Directions for this task: Search the records for the string "intro", and show each line where it appears.

======== Supplied information ========

theorem unitStart_frame (s : State) (kind : Bool) (unit : Nat) (len : Nat) :
    sameExcept [.regs, .bd] s (unitStart s kind unit len) := by
  unfold unitStart
  simp (disch := decide)
@[simp ↓] theorem unitStart_through (ps : List Piece) (hps : ([.regs, .bd] : List Piece).all (ps.contains ·) = true) (s0 : State)
    (s : State) (kind : Bool) (unit : Nat) (len : Nat) :
    sameExcept ps s0 (unitStart s kind unit len) ↔ sameExcept ps s0 s :=
  sameExcept_through (unitStart_frame s kind unit len) hps s0
@[simp ↓] theorem unitStart_canonical (s : State) (kind : Bool) (unit : Nat) (len : Nat) (h : canonical s) : canonical (unitStart s kind unit len) := by
  unfold unitStart
  simp (maxDischargeDepth := 60) (contextual := true) [h]

theorem weirToBurst_frame (n : Nat) (k : Nat) (s : State) :
    sameExcept [.regs] s (weirToBurst n k s) := by
  unfold weirToBurst
  simp (disch := decide)
@[simp ↓] theorem weirToBurst_through (ps : List Piece) (hps : ([.regs] : List Piece).all (ps.contains ·) = true) (s0 : State)
    (n : Nat) (k : Nat) (s : State) :
    sameExcept ps s0 (weirToBurst n k s) ↔ sameExcept ps s0 s :=
  sameExcept_through (weirToBurst_frame n k s) hps s0
@[simp ↓] theorem weirToBurst_canonical (n : Nat) (k : Nat) (s : State) (h : canonical s) : canonical (weirToBurst n k s) := by
  unfold weirToBurst
  simp (maxDischargeDepth := 60) (contextual := true) [h]
theorem weirToBurst_low (n : Nat) (k : Nat) (s : State) :
    belowKept 0x200000 s (weirToBurst n k s) := by
  unfold weirToBurst
  simp (maxDischargeDepth := 60)
@[simp ↓] theorem weirToBurst_below (L : Nat) (hL : L ≤ 0x200000) (s0 : State) (n : Nat) (k : Nat) (s : State) :
    belowKept L s0 (weirToBurst n k s) ↔ belowKept L s0 s :=
  belowKept_iff (belowKept_mono (weirToBurst_low n k s) hL) s0

theorem headgateReset_frame (s : State) (n : Nat) :
    sameExcept [.regs, .hg, .bd] s (headgateReset s n) := by
  unfold headgateReset
  simp (disch := first | decide | (intro _ _; (repeat' split) <;> simp (disch := decide))) [sameExcept_foldl, sameExcept_foldl1, sameExcept_foldl2, sameExcept_forEach, sameExcept_forRange]
@[simp ↓] theorem headgateReset_through (ps : List Piece) (hps : ([.regs, .hg, .bd] : List Piece).all (ps.contains ·) = true) (s0 : State)
    (s : State) (n : Nat) :
    sameExcept ps s0 (headgateReset s n) ↔ sameExcept ps s0 s :=
  sameExcept_through (headgateReset_frame s n) hps s0
@[simp ↓] theorem headgateReset_canonical (s : State) (n : Nat) (h : canonical s) : canonical (headgateReset s n) := by
  unfold headgateReset
  simp (maxDischargeDepth := 60) (contextual := true) [h]

theorem clearRouter_frame (s : State) (i : Nat) :
    sameExcept [.regs, .rt] s (clearRouter s i) := by
  unfold clearRouter
  simp (disch := decide)
@[simp ↓] theorem clearRouter_through (ps : List Piece) (hps : ([.regs, .rt] : List Piece).all (ps.contains ·) = true) (s0 : State)
    (s : State) (i : Nat) :
    sameExcept ps s0 (clearRouter s i) ↔ sameExcept ps s0 s :=
  sameExcept_through (clearRouter_frame s i) hps s0
@[simp ↓] theorem clearRouter_canonical (s : State) (i : Nat) (h : canonical s) : canonical (clearRouter s i) := by
  unfold clearRouter
  simp (maxDischargeDepth := 60) (contextual := true) [h]
theorem clearRouter_low (s : State) (i : Nat) :
    belowKept 0x100000 s (clearRouter s i) := by
  unfold clearRouter
  simp (maxDischargeDepth := 60)
@[simp ↓] theorem clearRouter_below (L : Nat) (hL : L ≤ 0x100000) (s0 : State) (s : State) (i : Nat) :
    belowKept L s0 (clearRouter s i) ↔ belowKept L s0 s :=
  belowKept_iff (belowKept_mono (clearRouter_low s i) hL) s0

theorem routerReset_frame (s : State) (i : Nat) :
    sameExcept [.regs, .rt, .bd] s (routerReset s i) := by
  unfold routerReset
  simp (disch := decide)
@[simp ↓] theorem routerReset_through (ps : List Piece) (hps : ([.regs, .rt, .bd] : List Piece).all (ps.contains ·) = true) (s0 : State)
    (s : State) (i : Nat) :
    sameExcept ps s0 (routerReset s i) ↔ sameExcept ps s0 s :=
  sameExcept_through (routerReset_frame s i) hps s0
@[simp ↓] theorem routerReset_canonical (s : State) (i : Nat) (h : canonical s) : canonical (routerReset s i) := by
  unfold routerReset
  simp (maxDischargeDepth := 60) (contextual := true) [h]

theorem riderEvent_frame (s : State) :
    sameExcept [.mb] s (riderEvent s) := by
  unfold riderEvent
  simp (disch := first | decide | (intro _ _; (repeat' split) <;> simp (disch := decide))) [sameExcept_foldl, sameExcept_foldl1, sameExcept_foldl2, sameExcept_forEach, sameExcept_forRange]
@[simp ↓] theorem riderEvent_through (ps : List Piece) (hps : ([.mb] : List Piece).all (ps.contains ·) = true) (s0 : State)
    (s : State) :
    sameExcept ps s0 (riderEvent s) ↔ sameExcept ps s0 s :=
  sameExcept_through (riderEvent_frame s) hps s0
@[simp ↓] theorem riderEvent_canonical (s : State) : canonical (riderEvent s) ↔ canonical s :=
  canonical_same (riderEvent_frame s) (by decide)
@[simp ↓] theorem riderEvent_below (L : Nat) (s0 : State) (s : State) :
    belowKept L s0 (riderEvent s) ↔ belowKept L s0 s :=
  belowKept_iff (belowKept_same (riderEvent_frame s) (by decide)) s0

theorem haltRider_frame (s : State) :
    sameExcept [.regs, .rd, .mb] s (haltRider s) := by
  unfold haltRider
  simp (disch := decide)
@[simp ↓] theorem haltRider_through (ps : List Piece) (hps : ([.regs, .rd, .mb] : List Piece).all (ps.contains ·) = true) (s0 : State)
    (s : State) :
    sameExcept ps s0 (haltRider s) ↔ sameExcept ps s0 s :=
  sameExcept_through (haltRider_frame s) hps s0
@[simp ↓] theorem haltRider_canonical (s : State) (h : canonical s) : canonical (haltRider s) := by
  unfold haltRider
  simp (maxDischargeDepth := 60) (contextual := true) [h]

theorem bootSlot_frame (t : Nat) (base : Nat) (size : Nat) (s : State) :
    sameExcept [.regs] s (bootSlot t base size s) := by
  unfold bootSlot
  simp (disch := decide)
@[simp ↓] theorem bootSlot_through (ps : List Piece) (hps : ([.regs] : List Piece).all (ps.contains ·) = true) (s0 : State)
    (t : Nat) (base : Nat) (size : Nat) (s : State) :
    sameExcept ps s0 (bootSlot t base size s) ↔ sameExcept ps s0 s :=
  sameExcept_through (bootSlot_frame t base size s) hps s0
@[simp ↓] theorem bootSlot_canonical (t : Nat) (base : Nat) (size : Nat) (s : State) (h : canonical s) : canonical (bootSlot t base size s) := by
  unfold bootSlot
  simp (maxDischargeDepth := 60) (contextual := true) [h]
theorem bootSlot_low (t : Nat) (base : Nat) (size : Nat) (s : State) :
    belowKept 0x200000 s (bootSlot t base size s) := by
  unfold bootSlot
  simp (maxDischargeDepth := 60)
@[simp ↓] theorem bootSlot_below (L : Nat) (hL : L ≤ 0x200000) (s0 : State) (t : Nat) (base : Nat) (size : Nat) (s : State) :
    belowKept L s0 (bootSlot t base size s) ↔ belowKept L s0 s :=
  belowKept_iff (belowKept_mono (bootSlot_low t base size s) hL) s0

theorem bootPair_frame (n : Nat) (t : Nat) (s : State) :
    sameExcept [.regs, .hg] s (bootPair n t s) := by
  unfold bootPair
  split
  simp (disch := decide)
@[simp ↓] theorem bootPair_through (ps : List Piece) (hps : ([.regs, .hg] : List Piece).all (ps.contains ·) = true) (s0 : State)
    (n : Nat) (t : Nat) (s : State) :
    sameExcept ps s0 (bootPair n t s) ↔ sameExcept ps s0 s :=
  sameExcept_through (bootPair_frame n t s) hps s0
@[simp ↓] theorem bootPair_canonical (n : Nat) (t : Nat) (s : State) (h : canonical s) : canonical (bootPair n t s) := by
  unfold bootPair
  simp (maxDischargeDepth := 60) (contextual := true) [h]
theorem bootPair_low (n : Nat) (t : Nat) (s : State) :
    belowKept 0x200000 s (bootPair n t s) := by
  unfold bootPair
  simp (maxDischargeDepth := 60)
@[simp ↓] theorem bootPair_below (L : Nat) (hL : L ≤ 0x200000) (s0 : State) (n : Nat) (t : Nat) (s : State) :
    belowKept L s0 (bootPair n t s) ↔ belowKept L s0 s :=
  belowKept_iff (belowKept_mono (bootPair_low n t s) hL) s0

theorem bringUp_frame (badHgs : List Nat) (badRts : List Nat) (e : LEnd) (s : State) :
    sameExcept [.regs, .hg, .rt, .wires, .credits, .al] s (bringUp badHgs badRts e s) := by
  unfold bringUp
  (repeat' split) <;> simp (disch := decide)
@[simp ↓] theorem bringUp_through (ps : List Piece) (hps : ([.regs, .hg, .rt, .wires, .credits, .al] : List Piece).all (ps.contains ·) = true) (s0 : State)
    (badHgs : List Nat) (badRts : List Nat) (e : LEnd) (s : State) :
    sameExcept ps s0 (bringUp badHgs badRts e s) ↔ sameExcept ps s0 s :=
  sameExcept_through (bringUp_frame badHgs badRts e s) hps s0
@[simp ↓] theorem bringUp_canonical (badHgs : List Nat) (badRts : List Nat) (e : LEnd) (s : State) (h : canonical s) : canonical (bringUp badHgs badRts e s) := by
  unfold bringUp
  (repeat' split) <;> simp (maxDischargeDepth := 60) (contextual := true) [h]
theorem bringUp_low (badHgs : List Nat) (badRts : List Nat) (e : LEnd) (s : State) :
    belowKept 0x100000 s (bringUp badHgs badRts e s) := by
  unfold bringUp
  (repeat' split) <;> simp (maxDischargeDepth := 60)
@[simp ↓] theorem bringUp_below (L : Nat) (hL : L ≤ 0x100000) (s0 : State) (badHgs : List Nat) (badRts : List Nat) (e : LEnd) (s : State) :
    belowKept L s0 (bringUp badHgs badRts e s) ↔ belowKept L s0 s :=
  belowKept_iff (belowKept_mono (bringUp_low badHgs badRts e s) hL) s0

theorem coldReset_frame (s : State) (cause : ColdCause) :
    sameExcept [.fclk, .regs, .hg, .rt, .hs, .rv, .wires, .credits, .bd, .pr, .al, .rd, .mb, .tap, .fcsRead, .lateGua] s (coldReset s cause) := by
  intro p hp; cases p <;> first | rfl | (simp at hp)
@[simp ↓] theorem coldReset_through (ps : List Piece) (hps : ([.fclk, .regs, .hg, .rt, .hs, .rv, .wires, .credits, .bd, .pr, .al, .rd, .mb, .tap, .fcsRead, .lateGua] : List Piece).all (ps.contains ·) = true) (s0 : State)
    (s : State) (cause : ColdCause) :
    sameExcept ps s0 (coldReset s cause) ↔ sameExcept ps s0 s :=
  sameExcept_through (coldReset_frame s cause) hps s0
@[simp ↓] theorem coldReset_canonical (s : State) (cause : ColdCause) (h : canonical s) : canonical (coldReset s cause) := by
  have hr : canonical (({ State.reset with
      bd := { Boundary.reset with
        time := s.bd.time, everValid := s.bd.time.valid, ownSec := s.bd.time.sec, ownNs := s.bd.time.ns
        rootLock := s.bd.rootLock && decide (cause ≠ .rootLockFall), supplyWarn := s.bd.supplyWarn }
      tap := { Tap.reset with testMode := decide (cause = .testEntry) }
      freeCtr := s.freeCtr, pending := s.pending } : State)) := ⟨rfl, rfl⟩
  exact canonical_setF _ _ _ _ _ hr

theorem unitDone_frame (s : State) (kind : Bool) :
    sameExcept [.fclk, .regs, .bd] s (unitDone s kind) := by
  unfold unitDone
  (repeat' split) <;> simp (disch := decide)
@[simp ↓] theorem unitDone_through (ps : List Piece) (hps : ([.fclk, .regs, .bd] : List Piece).all (ps.contains ·) = true) (s0 : State)
    (s : State) (kind : Bool) :
    sameExcept ps s0 (unitDone s kind) ↔ sameExcept ps s0 s :=
  sameExcept_through (unitDone_frame s kind) hps s0
@[simp ↓] theorem unitDone_canonical (s : State) (kind : Bool) (h : canonical s) : canonical (unitDone s kind) := by
  unfold unitDone
  (repeat' split) <;> simp (maxDischargeDepth := 60) (contextual := true) [h]

theorem progDone_frame (s : State) :
    sameExcept [.regs, .bd] s (progDone s) := by
  unfold progDone
  simp (disch := decide)
@[simp ↓] theorem progDone_through (ps : List Piece) (hps : ([.regs, .bd] : List Piece).all (ps.contains ·) = true) (s0 : State)
    (s : State) :
    sameExcept ps s0 (progDone s) ↔ sameExcept ps s0 s :=
  sameExcept_through (progDone_frame s) hps s0
@[simp ↓] theorem progDone_canonical (s : State) (h : canonical s) : canonical (progDone s) := by
  unfold progDone
  simp (maxDischargeDepth := 60) (contextual := true) [h]

theorem meshDone_frame (s : State) :
    sameExcept [.fclk, .regs, .hg, .rd] s (meshDone s) := by
  have hb : ∀ t : State, sameExcept [.fclk, .regs, .hg, .rd] t
      (forEach [149, 150] (fun n t => forEach bootTargets (bootPair n) t) t) := by
    intro t
    rw [sameExcept_forEach]
    · simp
    · intro t x
      rw [sameExcept_forEach]
      · simp
      · intro t x; simp (disch := decide)
  unfold meshDone
  split
  · simp
  · dsimp only
    split <;> simp (disch := decide) [sameExcept_iff (hb _)]
@[simp ↓] theorem meshDone_through (ps : List Piece) (hps : ([.fclk, .regs, .hg, .rd] : List Piece).all (ps.contains ·) = true) (s0 : State)
    (s : State) :
    sameExcept ps s0 (meshDone s) ↔ sameExcept ps s0 s :=
  sameExcept_through (meshDone_frame s) hps s0
@[simp ↓] theorem meshDone_canonical (s : State) (h : canonical s) : canonical (meshDone s) := by
  unfold meshDone
  simp (maxDischargeDepth := 60) (contextual := true) [h]

theorem resetRelease_frame (s : State) (lc : BitVec 2) (revoked : BitVec 4) (minSvn : BitVec 16) :
    sameExcept [.regs, .hg, .bd, .al] s (resetRelease s lc revoked minSvn) := by
  unfold resetRelease
  simp (disch := decide)
@[simp ↓] theorem resetRelease_through (ps : List Piece) (hps : ([.regs, .hg, .bd, .al] : List Piece).all (ps.contains ·) = true) (s0 : State)
    (s : State) (lc : BitVec 2) (revoked : BitVec 4) (minSvn : BitVec 16) :
    sameExcept ps s0 (resetRelease s lc revoked minSvn) ↔ sameExcept ps s0 s :=
  sameExcept_through (resetRelease_frame s lc revoked minSvn) hps s0
@[simp ↓] theorem resetRelease_canonical (s : State) (lc : BitVec 2) (revoked : BitVec 4) (minSvn : BitVec 16) (h : canonical s) : canonical (resetRelease s lc revoked minSvn) := by
  unfold resetRelease
  simp (maxDischargeDepth := 60) (contextual := true) [h]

========

Written answer:
  simp (disch := first | decide | (intro _ _; (repeat' split) <;> simp (disch := decide))) [sameExcept_foldl, sameExcept_foldl1, sameExcept_foldl2, sameExcept_forEach, sameExcept_forRange]
  simp (disch := first | decide | (intro _ _; (repeat' split) <;> simp (disch := decide))) [sameExcept_foldl, sameExcept_foldl1, sameExcept_foldl2, sameExcept_forEach, sameExcept_forRange]
  intro p hp; cases p <;> first | rfl | (simp at hp)
    intro t
    · intro t x
      · intro t x; simp (disch := decide)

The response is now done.